Biofuels Put 30M in Poverty, Oxfam Says

The human cost of the global biofuel switch was put in stark terms today by international advocacy group Oxfam, which released a report saying biofuels are responsible for pushing 30 million people into poverty (International Herald Tribune, Reuters and BBC coverage). The widely noted report asserts that the increasing use of grains as biofuel feedstocks is responsible for 30 percent of the increase in food prices, and that’s hitting the world’s poorest hard.

The report, written by Oxfam biofuel policy adviser Rob Bailey, urges developed nations to abandon their biofuel mandates and get rid of the subsidies and tariffs on biofuels that are destroying the ability of the market to appropriately adjust biofuel and food supply and demand. These economic hurdles have lead to an all-time low in grain reserves, the report says, and pushed food prices to record highs.

The report goes beyond the humanitarian consequences and puts numbers to the environmental boondoggle that is the current biofuel economy. Oxfam estimates that land-use changes largely from the palm oil plantations that have popped up around the world’s equator, are emitting a huge amount of CO2, and it will take 46 years of projected 2020-level biofuel use to make up a “carbon debt.”
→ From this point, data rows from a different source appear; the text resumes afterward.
-- ==== Sys2Proof/Decode.lean ====
section
/-! DEFINITION. The command transaction (R40): the fields of the command word (R41), which words are legal (R43), the
decoder, total on all 256 command words and all operand words, the encoder written from the same table (R42, R47), and the
host's numbering of a table word. -/

namespace Sys2Proof

/-- `op = cmd[7:4]` (R41). -/
def opField (c : Byte) : BitVec 4 := c.extractLsb' 4 4

/-- `rsv = cmd[3:2]`, which must be 00 (R41). -/
def rsvField (c : Byte) : BitVec 2 := c.extractLsb' 2 2

/-- `n = cmd[1:0]`: UPDATE's byte count minus one. Every other opcode needs 00 here (R41). -/
def countField (c : Byte) : BitVec 2 := c.extractLsb' 0 2

/-- `legal(c)` of R43, in its own three clauses. -/
def legal (c : Byte) : Bool :=
  decide ((opField c).toNat ≤ 6) && (rsvField c == 0#2) && (opField c == 3#4 || countField c == 0#2)

/-- Why a command word is illegal: the three parts of the reserved space of R46. The block does not record which (R63). -/
inductive IllegalReason where
  /-- `op` is `0x7` to `0xF`. -/
  | reservedOpcode
  /-- `rsv` is not 00. -/
  | reservedBits
  /-- `n` is not 00 and the opcode is not UPDATE. -/
  | countBits
deriving DecidableEq, Repr

/-- What the decoder answers: a command, or that the word is illegal and why. -/
inductive Decoded where
  | instr (i : Instr)
  | illegal (why : IllegalReason)
deriving DecidableEq, Repr

/-- The bytes 0 to `n` of `d` with the bits above them zero: what UPDATE keeps of `din` (R44, R45). -/
def lowBytes (n : BitVec 2) (d : Word) : Word := BitVec.ofNat 32 (d.toNat % 2 ^ (8 * (n.toNat + 1)))

/-- The command of a transaction (R42), with its operand assembled as R44 says. The command is read from `c` alone (R40).
Where a word is reserved for several reasons, the opcode is named first, then `rsv`, then `n` (assumption log 10). -/
def decode (c : Byte) (d : Word) : Decoded :=
  if 6 < (opField c).toNat then .illegal .reservedOpcode
  else if rsvField c ≠ 0#2 then .illegal .reservedBits
  else if opField c ≠ 3#4 ∧ countField c ≠ 0#2 then .illegal .countBits
  else match (opField c).toNat with
    | 0 => .instr .nop
    | 1 => .instr .init
    | 2 => .instr (.load d)
    | 3 => .instr (.update (countField c) (lowBytes (countField c) d))
    | 4 => .instr .rdstate
    | 5 => .instr .final
    | 6 => .instr (.rdtab (d.extractLsb' 0 8))
    | _ => .illegal .reservedOpcode

/-- The transaction of a command: `(cmd, din)` as the table of R47 lists it, unused operand bits zero. UPDATE's command
word is `0x30 | n` (R54). -/
def encode : Instr → Byte × Word
  | .nop => (0x00#8, 0#32)
  | .init => (0x10#8, 0#32)
  | .load v => (0x20#8, v)
  | .update n v => (0x30#8 ||| n.setWidth 8, v)
  | .rdstate => (0x40#8, 0#32)
  | .final => (0x50#8, 0#32)
  | .rdtab i => (0x60#8, i.setWidth 32)

/-- How many of the low bits of `din` a command word uses (R45): all 32 for LOAD, `8(n+1)` for UPDATE, 8 for RDTAB, none
for NOP, INIT, RDSTATE, FINAL and for every illegal word. -/
def usedDinBits (c : Byte) : Nat :=
  if legal c = false then 0
  else if opField c = 2#4 then 32
  else if opField c = 3#4 then 8 * ((countField c).toNat + 1)
  else if opField c = 6#4 then 8
  else 0

/-- The command word in the low 8 bits of a table word of `nbits` bits (assumption log 7). -/
def tableWordCmd (nbits w : Nat) : Byte := BitVec.ofNat 8 (w % 2 ^ nbits)

/-- The operand word in the bits above the command word, zero where the table gives no bits (assumption log 7). -/
def tableWordDin (nbits w : Nat) : Word := BitVec.ofNat 32 (w % 2 ^ nbits / 256)

/-- The command the decoder reads from a transaction numbered as the opcode table numbers it: `cmd` in bits 7..0 and
`din` in bits 39..8 (assumption log 7). -/
def decodeTableWord (nbits w : Nat) : Option Instr :=
  match decode (tableWordCmd nbits w) (tableWordDin nbits w) with
  | .instr i => some i
  | .illegal _ => none

end Sys2Proof
end

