/-- R54, UPDATE: its four words with the bits of `din` each uses, the fold of `n+1` bytes with `v[7:0]` first into `S` and nothing else, for every operand
word whatever its upper bits, and the rule's corner cases and example. -/
def Obligations.UpdateRule : Prop :=
  (∀ (n : BitVec 2) (d : Word), ∃ v, decode (0x30#8 ||| n.setWidth 8) d = .instr (.update n v) ∧
    ∀ k, k < 8 * (n.toNat + 1) → v.getLsbD k = d.getLsbD k) ∧
  (∀ (v : Word) (s : State),
    exec (.update 0#2 v) s = .next { s with regS := crcByte s.regS (v.extractLsb' 0 8) } ∧
    exec (.update 1#2 v) s = .next { s with
      regS := crcByte (crcByte s.regS (v.extractLsb' 0 8)) (v.extractLsb' 8 8) } ∧
    exec (.update 2#2 v) s = .next { s with
      regS := crcByte (crcByte (crcByte s.regS (v.extractLsb' 0 8)) (v.extractLsb' 8 8)) (v.extractLsb' 16 8) } ∧
    exec (.update 3#2 v) s = .next { s with
      regS := crcByte (crcByte (crcByte (crcByte s.regS (v.extractLsb' 0 8)) (v.extractLsb' 8 8))
        (v.extractLsb' 16 8)) (v.extractLsb' 24 8) }) ∧
  (∀ (n : BitVec 2) (s : State), s.regS = 0#32 → exec (.update n 0#32) s = .next s) ∧
  (∀ s : Word, crcByte s (s.extractLsb' 0 8) = s >>> 8) ∧
  (∀ (n : BitVec 2) (v v' : Word) (s : State),
    (∀ k, k < 8 * (n.toNat + 1) → v.getLsbD k = v'.getLsbD k) → exec (.update n v) s = exec (.update n v') s) ∧
  (∀ s : State, s.regS = 0xFFFFFFFF#32 →
    exec (.update 0#2 0xFF#32) s = .next { s with regS := 0x00FFFFFF#32 } ∧
    exec (.update 3#2 0xFFFFFFFF#32) s = .next { s with regS := 0x00000000#32 } ∧
    exec (.update 3#2 0x34333231#32) s = .next { s with regS := 0x641C1F5C#32 })

/-- R58, RDSTATE: its word, `DOUT <- S` and nothing else, its value right after reset or INIT, and the rule's example. -/
def Obligations.RdstateRule : Prop :=
  (∀ d : Word, decode 0x40#8 d = .instr .rdstate) ∧
  (∀ s : State, exec .rdstate s = .next { s with regDout := s.regS }) ∧
  exec .rdstate State.reset = .next { State.reset with regDout := 0xFFFFFFFF#32 } ∧
  (∀ s : State, runCommands [encode .init, encode .rdstate] s =
    .next { s with regS := 0xFFFFFFFF#32, regDout := 0xFFFFFFFF#32 }) ∧
  (∀ s : State, runCommands [encode .init, encode (.update 3#2 0x34333231#32), encode .rdstate] s =
    .next { s with regS := 0x641C1F5C#32, regDout := 0x641C1F5C#32 })

/-- R59, FINAL: its word, `DOUT <- S ^ 0xFFFFFFFF`, the complement of `S`, and nothing else, and the rule's corner cases
and example. -/
def Obligations.FinalRule : Prop :=
  (∀ d : Word, decode 0x50#8 d = .instr .final) ∧
  (∀ s : State, exec .final s = .next { s with regDout := s.regS ^^^ 0xFFFFFFFF#32 }) ∧
  (∀ s : State, exec .final s = .next { s with regDout := ~~~s.regS }) ∧
  (∀ s : State, runCommands [encode .final, encode .final] s = exec .final s) ∧
  (∀ s : State, runCommands [encode .init, encode .final] s =
    .next { s with regS := 0xFFFFFFFF#32, regDout := 0x00000000#32 }) ∧
  (∀ s : State, s.regS = 0x00000000#32 → exec .final s = .next { s with regDout := 0xFFFFFFFF#32 }) ∧
  (∀ s : State, runCommands [encode .init, encode (.update 3#2 0x34333231#32), encode (.update 3#2 0x38373635#32),
      encode (.update 0#2 0x39#32), encode .final] s =
    .next { s with regS := 0x340BC6D9#32, regDout := 0xCBF43926#32 })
Oxfam is just the latest in a series of international bodies that are calling for restructuring of the global biofuels market. UN special rapporteur on the right to food, Jean Ziegler, called the current biofuel industry a “crime against humanity” and said the misbegotten race to convert the world’s grain into fuel will cause more hunger. The Council on Foreign Relations says that Washington must step in and force diversification of biofuel feedstocks away from corn to prevent the poor of the world from starving. Critics in the United States and Washington insiders are calling for a scale back of the biofuels mandate.